*Stored data*
————————

/-- NODE_LINK_FLIT (R359, R360, R428): a flit whose CRC checks and whose SEQ follows is accepted, with its ACK, credits and
payload, which goes on the stream of its channel: a message may continue in the next flit. Any other is dropped. The announcement of
another package that its clock is off begins acknowledged mode. -/
def execNodeLinkFlit (link : Nat) (f : BitVec 2048) (s : State) : Host.Outcome State Fault Refusal :=
  let x := { s.link link with lastRx := s.clock.now }
  if !s.linkUp link then .next s
  else if !flitOk f || flitSeq f != x.rxSeq + 1 then .next (s.setLink link x)
  else
    let x := { x with
      rxSeq := flitSeq f, cred := sset x.cred (flitLcr f) (sget x.cred (flitLcr f) + BitVec.ofNat 8 (flitCred f)),
      inbox := if (flitPayload f).isEmpty then x.inbox else kset x.inbox (flitLc f) ((kget x.inbox (flitLc f)).getD [] ++ flitPayload f) }
    let s := s.setLink link (x.takeAck (flitAck f) s.clock.now)
    .next (if flitLc f = 0 && Config.isUnsync (flitPayload f) && !s.clock.unsync then s.enterUnsync else s)

/-- Whether this package is the node's grandmaster (R361). -/
def State.isMaster (s : State) : Bool := s.clock.gm == s.clock.pkgid

/-- The clock is corrected by a Sync: how far, of the offset measured, the servo of IEEE 1588 steps is not in the spec, and is a free
value; time does not go back (DESIGN CHOICE, log 58). -/
def State.correct (s : State) (offset : Nat) : State :=
  let x := s.draw
  x.2.setClock { x.2.clock with now := x.2.clock.now + x.1.toNat % (offset + 1), offset := offset, syncAt := x.2.clock.now + 125000 }

/-- PTP_SYNC (R361, R428): the offset in ns measured at a Sync, which comes every 125 µs; the package corrects its clock. The
grandmaster follows a fabric grandmaster, if it has one, and else runs free. Above 32 ns the offset from the grandmaster is announced on
every link, and begins acknowledged mode. That ends once every package has measured 8 offsets in a row below 16 ns; when the others have
is a free value (DESIGN CHOICE, log 58). -/
def execPtpSync (offset : Nat) (s : State) : Host.Outcome State Fault Refusal :=
  if s.clock.now < s.clock.syncAt || (s.isMaster && s.clock.fabric.isNone) then .next s
  else if s.isMaster then .next (s.correct offset)
  else
    let x := (s.correct offset).draw
    let good := if offset < 16 then s.clock.good + 1 else 0
    let s : State := x.2.setClock { x.2.clock with good := good }
    let s := if 32 < offset then s.linksUp.foldl (fun (s : State) l => s.setLink l ((s.link l).send 0 (Config.linkMessage 1 offset))) s else s
    if !s.clock.unsync && 32 < offset then .next s.enterUnsync
    else if s.clock.unsync && 8 ≤ good && !x.1.getLsbD 0 then .next (s.setClock { s.clock with unsync := false }).syncRecord
    else .next s

end Sys2Proof.Machine
end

————————

*INSTRUCTIONS TO FOLLOW*
Your answer should be the lines above, from the line containing "s.link link with" up to and including the line containing "let s : State", reproduced exactly and with nothing else.

*YOUR SOLUTION*
  let x := { s.link link with lastRx := s.clock.now }
  if !s.linkUp link then .next s
  else if !flitOk f || flitSeq f != x.rxSeq + 1 then .next (s.setLink link x)
  else
    let x := { x with
      rxSeq := flitSeq f, cred := sset x.cred (flitLcr f) (sget x.cred (flitLcr f) + BitVec.ofNat 8 (flitCred f)),
      inbox := if (flitPayload f).isEmpty then x.inbox else kset x.inbox (flitLc f) ((kget x.inbox (flitLc f)).getD [] ++ flitPayload f) }
    let s := s.setLink link (x.takeAck (flitAck f) s.clock.now)
    .next (if flitLc f = 0 && Config.isUnsync (flitPayload f) && !s.clock.unsync then s.enterUnsync else s)

/-- Whether this package is the node's grandmaster (R361). -/
def State.isMaster (s : State) : Bool := s.clock.gm == s.clock.pkgid

/-- The clock is corrected by a Sync: how far, of the offset measured, the servo of IEEE 1588 steps is not in the spec, and is a free
value; time does not go back (DESIGN CHOICE, log 58). -/
def State.correct (s : State) (offset : Nat) : State :=
  let x := s.draw
  x.2.setClock { x.2.clock with now := x.2.clock.now + x.1.toNat % (offset + 1), offset := offset, syncAt := x.2.clock.now + 125000 }

/-- PTP_SYNC (R361, R428): the offset in ns measured at a Sync, which comes every 125 µs; the package corrects its clock. The
grandmaster follows a fabric grandmaster, if it has one, and else runs free. Above 32 ns the offset from the grandmaster is announced on
every link, and begins acknowledged mode. That ends once every package has measured 8 offsets in a row below 16 ns; when the others have
is a free value (DESIGN CHOICE, log 58). -/
def execPtpSync (offset : Nat) (s : State) : Host.Outcome State Fault Refusal :=
  if s.clock.now < s.clock.syncAt || (s.isMaster && s.clock.fabric.isNone) then .next s
  else if s.isMaster then .next (s.correct offset)
  else
    let x := (s.correct offset).draw
    let good := if offset < 16 then s.clock.good + 1 else 0
    let s : State := x.2.setClock { x.2.clock with good := good }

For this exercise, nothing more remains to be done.